Your answer is a copy of every line in the records where "unitClass" appears.

* * * * * * *

-- ==== Sys2Proof/Machine/ContextTable.lean ====
section
/-! DEFINITION. The ContextTable commands (41_context_table.md). -/

namespace Sys2Proof.Machine

/-- CT.INIT (41_context_table.md R159). -/
def execCtInit (unitClass initParam quantParam : Byte) (aux : Bool) (s : State) :
    Host.Outcome State Fault Refusal :=
  match initOperandError s unitClass initParam quantParam with
  | some e => refuse e s
  | none =>
    .next (complete 0 { s with
      ctx := ctxInit s.params ⟨unitClass, initParam, aux, quantParam⟩
      unitCfg := packUnitCfg unitClass initParam quantParam aux
      ctxValid := true })

/-- CT.GET (41_context_table.md R161). -/
def execCtGet (idx : BitVec 16) (s : State) : Host.Outcome State Fault Refusal :=
  gated s.ctxValid s
    (match ctxRef idx.toNat 0x20 s with
    | .error e => refuse e s
    | .ok e => .next (complete ((packEntry e).setWidth 32) s))

end Sys2Proof.Machine
end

* * * * * * *

## Solution to this exercise
def execCtInit (unitClass initParam quantParam : Byte) (aux : Bool) (s : State) :
  match initOperandError s unitClass initParam quantParam with
      ctx := ctxInit s.params ⟨unitClass, initParam, aux, quantParam⟩
      unitCfg := packUnitCfg unitClass initParam quantParam aux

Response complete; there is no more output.